Conditions have improved into today and this afternoon is looking good with the rising tide and 3ft sets as our better pulse of mid-period S/SW swell fills in.

New swell this afternoon

This week and weekend (Jul 2 - 6)

We’ve got some fun surf days ahead with polar frontal activity generating S/SW swell pulses, with the first coming in at 3ft this afternoon, easing back tomorrow morning from a similar size.

Wednesday will be smaller but still 2ft and local winds are favourable with a W/NW-NW tending late SW breeze tomorrow, W/NW-NW tending variable and then S into the afternoon Wednesday.

The surf looks to bottom out on Thursday but come Friday, we should see some new W/SW-SW groundswell filling in, peaking Saturday.

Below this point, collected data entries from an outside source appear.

section
variable {o : Wd} {s : State} {c : Ctx}

/-- R87: WRSR of $xlgw and of $fflags writes the frame. -/
theorem execWrsr_xlgw (h : Stands s (.wrsr o) o c) (hn : o.d.immVal.toNat = 0x18) : execWrsr o s =
    .next (wrote c (fun fr => { fr with xlgw := xlgwOf (wrsrWord c o ((lowest c.act).getD 0)).toNat }) s) := by
  unfold execWrsr
  simp only [hn]
  refine runWord_wrote h (fun s1 => ?_) fun _ => rfl
  simp only [writeSpecial, loW_ofNat]
  rfl

theorem execWrsr_fflags (h : Stands s (.wrsr o) o c) (hn : o.d.immVal.toNat = 0x1C) : execWrsr o s =
    .next (wrote c (fun fr => eachLane c.act fr fun ln fr => updLane fr ln fun l =>
      { l with fflags := (wrsrWord c o ln).setWidth 6 }) s) := by
  unfold execWrsr
  simp only [hn]
  refine runWord_wrote h (fun s1 => ?_) fun fr => eachLane_log _ _ _ fun _ _ => rfl
  simp only [writeSpecial, extractFlags_ofNat]
  rfl

/-- R82, R87: WRSR of $clwin writes the team. -/
theorem execWrsr_clwin (h : Stands s (.wrsr o) o c) (hn : o.d.immVal.toNat = 0x19) : execWrsr o s =
    .next (finish c (updTeam (advance s c.f) c.f.team fun tm => { tm with clwin := wrsrWord c o ((lowest c.act).getD 0) })) := by
  unfold execWrsr
  simp only [hn]
  refine runWord_quiet h ?_ ((swarmAt_updTeam_of_swarms ?_ ?_).trans (advance_swarm h.ctx)) rfl rfl
  · simp only [writeSpecial, loW_ofNat]
    rfl
  all_goals exact fun _ => rfl

/-- R82, R87: WRSR of $trapc and of $trapa, words of a handler of level 2 or above, writes the swarm. -/
theorem execWrsr_trapc (h : Ready s (.wrsr o) o .two none (Instr.wrsr o).fields c) (hn : o.d.immVal.toNat = 0x1E) : execWrsr o s =
    .next (finish c (updSwarm (advance s c.f) c.f.team c.f.swarm fun sw =>
      { sw with trapc := wrsrWord c o ((lowest c.act).getD 0) })) := by
  unfold execWrsr
  simp only [hn]
  refine runWord_quiet h ?_ (swarmAt_updSwarm_self (fun _ => rfl) (advance_swarm h.ctx)) rfl rfl
  simp only [writeSpecial, loW_ofNat]
  rfl

theorem execWrsr_trapa (h : Ready s (.wrsr o) o .two none (Instr.wrsr o).fields c) (hn : o.d.immVal.toNat = 0x1F) : execWrsr o s =
    .next (finish c (updSwarm (advance s c.f) c.f.team c.f.swarm fun sw =>
      { sw with trapa := wrsrPair c o ((lowest c.act).getD 0) })) := by
  unfold execWrsr
  simp only [hn]
  exact runWord_quiet h rfl (swarmAt_updSwarm_self (fun _ => rfl) (advance_swarm h.ctx)) rfl rfl

end

/-- Settles O16, word by word. -/
theorem registerSpace : Obligations.RegisterSpace := by
  unfold Obligations.RegisterSpace
  intro s c o
  simp only [exec_view, exec_ldix, exec_stix, exec_regfree, exec_rdsr, exec_wrsr]
  exact ⟨execView_ready, fun h => runIx_ready h fun _ _ _ => dst32_log _ _ _ _ _, fun h => runIx_ready h fun _ _ _ => rfl,
    fun h => ⟨_, execRegfree_ready h, fun fr => ⟨freeRows_frame _ _ fr, fun ln r hln hr hlive => reg_freeRows hln hr hlive⟩⟩,
    execRdsr_ready, fun h => ⟨execWrsr_xlgw h, execWrsr_clwin h, execWrsr_fflags h⟩,
    fun h => ⟨execWrsr_trapc h, execWrsr_trapa h⟩⟩

end Sys2Proof.Machine
end

section
/-!
PROOFS. What a write by a swarm leaves of every swarm's rows: the bytes of a store go to memory, to a scratchpad or over the link,
and of the swarms they change which lanes are awake and which traps are pending, never a register nor the set of spilled rows.
-/
namespace Sys2Proof.Machine

/-! ### The rows of a swarm's program -/

/-- The rows of a swarm's program: which stand in the spill region, and the words. -/
def progRows (sw : Swarm) : BitVec 512 × Tab 32 := ((progFrame sw).spilled, (progFrame sw).regs)
def rowsAt (s : State) (t : TeamId) (n : Nat) : Option (BitVec 512 × Tab 32) := (swarmAt s t n).map progRows

/-- Every swarm has the rows that it had. -/
def KeepsRows (s s' : State) : Prop := ∀ t n, rowsAt s' t n = rowsAt s t n

theorem KeepsRows.rfl {s : State} : KeepsRows s s := fun _ _ => Eq.refl _
theorem KeepsRows.trans {a b c : State} (h : KeepsRows a b) (k : KeepsRows b c) : KeepsRows a c := fun t n => (k t n).trans (h t n)

/-- A state with the same teams has the same rows. -/
theorem KeepsRows.of_teams {s s' : State} (h : s'.teams = s.teams) : KeepsRows s s' := by
  intro t n
  unfold rowsAt swarmAt findTeam
  rw [h]

/-- A change of every team that keeps its number and the rows of its swarms. -/
theorem KeepsRows.of_map {s s' : State} {g : Team → Team} (h : s'.teams = s.teams.map g) (hid : ∀ tm, (g tm).id = tm.id)
    (hrows : ∀ tm n, (findSwarm (g tm) n).map progRows = (findSwarm tm n).map progRows) : KeepsRows s s' := by
  intro t n
  have hfind : findTeam s' t = (findTeam s t).map g := by
    unfold findTeam
    rw [h, List.find?_map]
    have htest : ((fun x : Team => x.id == t) ∘ g) = fun x => x.id == t := funext fun x => congrArg (· == t) (hid x)
    rw [htest]
  unfold rowsAt swarmAt
  rw [hfind]
  cases findTeam s t with
  | none => rfl
  | some tm => exact hrows tm n

/-- A change of every swarm of a team that keeps its number and rows. -/
theorem findSwarm_map_rows {tm tm' : Team} {f : Swarm → Swarm} (h : tm'.swarms = tm.swarms.map f) (hnum : ∀ x, (f x).num = x.num)
    (hrows : ∀ x, progRows (f x) = progRows x) (n : Nat) : (findSwarm tm' n).map progRows = (findSwarm tm n).map progRows := by
  unfold findSwarm
  rw [h, List.find?_map]
  have htest : ((fun x : Swarm => x.num == n) ∘ f) = fun x => x.num == n := funext fun x => congrArg (· == n) (hnum x)
  rw [htest, Option.map_map]
  exact congrArg (Option.map · _) (funext hrows)

theorem KeepsRows.updSwarm {s : State} {t : TeamId} {k : Nat} {f : Swarm → Swarm} (hnum : ∀ x, (f x).num = x.num)
    (hrows : ∀ x, progRows (f x) = progRows x) : KeepsRows s (Machine.updSwarm s t k f) := by
  intro u n
  unfold rowsAt
  rw [swarmAt_updSwarm hnum, Option.map_map]
  congr 1
  funext x
  simp only [Function.comp]
  split
  · exact hrows x
  · rfl

theorem KeepsRows.updTeam {s : State} {t : TeamId} {f : Team → Team} (hid : ∀ x, (f x).id = x.id)
    (hswarms : ∀ x, (f x).swarms = x.swarms) : KeepsRows s (Machine.updTeam s t f) :=
  fun _ _ => congrArg _ (swarmAt_updTeam_of_swarms hid hswarms)

/-- A fold keeps the rows that each of its steps keeps. -/
theorem KeepsRows.foldl {β : Type} {f : State → β → State} (hf : ∀ s b, KeepsRows s (f s b)) (l : List β) (s : State) :
    KeepsRows s (l.foldl f s) := foldl_keeps (KeepsRows s) f (fun _ b h => h.trans (hf _ b)) l s .rfl

theorem KeepsRows.ite {c : Prop} [Decidable c] {s a b : State} (ha : KeepsRows s a) (hb : KeepsRows s b) :
    KeepsRows s (if c then a else b) := by
  split
  · exact ha
  · exact hb

/-! ### What reaches swarms beside memory: wakes and watchpoints -/

theorem progFrame_updProgFrame (f : Frame → Frame) (sw : Swarm) : progFrame (updProgFrame f sw) = f (progFrame sw) := by
  unfold updProgFrame progFrame
  cases sw.hidden <;> rfl

theorem updProgFrame_num (f : Frame → Frame) (sw : Swarm) : (updProgFrame f sw).num = sw.num := by
  unfold updProgFrame
  split <;> rfl

theorem updWaitFrame_num (inH : Bool) (f : Frame → Frame) (sw : Swarm) : (updWaitFrame inH f sw).num = sw.num := by
  unfold updWaitFrame
  split
  · split <;> rfl
  · exact updProgFrame_num f sw

/-- A wait's frame is the handler's, which is not the program's, or the program's. -/
theorem progRows_updWaitFrame {f : Frame → Frame} (hf : ∀ fr, ((f fr).spilled, (f fr).regs) = (fr.spilled, fr.regs)) (inH : Bool)
    (sw : Swarm) : progRows (updWaitFrame inH f sw) = progRows sw := by
  unfold updWaitFrame
  split
  · split
    · next hhid =>
      obtain ⟨fr, hfr⟩ := Option.isSome_iff_exists.1 hhid
      simp [progRows, progFrame, hfr]
    · rfl
  · unfold progRows
    rw [progFrame_updProgFrame]
    exact hf _

theorem wakeLane_rows (s : State) (t : TeamId) (n i : Nat) (inH : Bool) : KeepsRows s (wakeLane s t n i inH) :=
  .updSwarm (updWaitFrame_num _ _) (progRows_updWaitFrame (f := fun fr => updLane fr i fun l => { l with woken := true }) (fun _ => rfl) _)

theorem fireMonitors_rows (s : State) (line : Nat) (only : Option Nat) : KeepsRows s (fireMonitors s line only) :=
  .foldl (f := fun s (x : Monitor) => wakeLane s x.team x.swarm x.lane x.inH) (fun _ _ => wakeLane_rows _ _ _ _ _) _
    { s with m := { s.m with mons := _ } }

The source will be an east-southeast tracking cold front from the Indian Ocean, deepening once reaching the polar shelf, but then weakening whilst pushing east under us.

A good 2-3ft of groundswell is likely from this system possibly later Friday but more so Saturday with a trailing front likely to generate a similar sized S/SW pulse for Sunday afternoon/Monday morning.

Winds on Friday look offshore from the N/NW all day, similar Saturday, Sunday and Monday.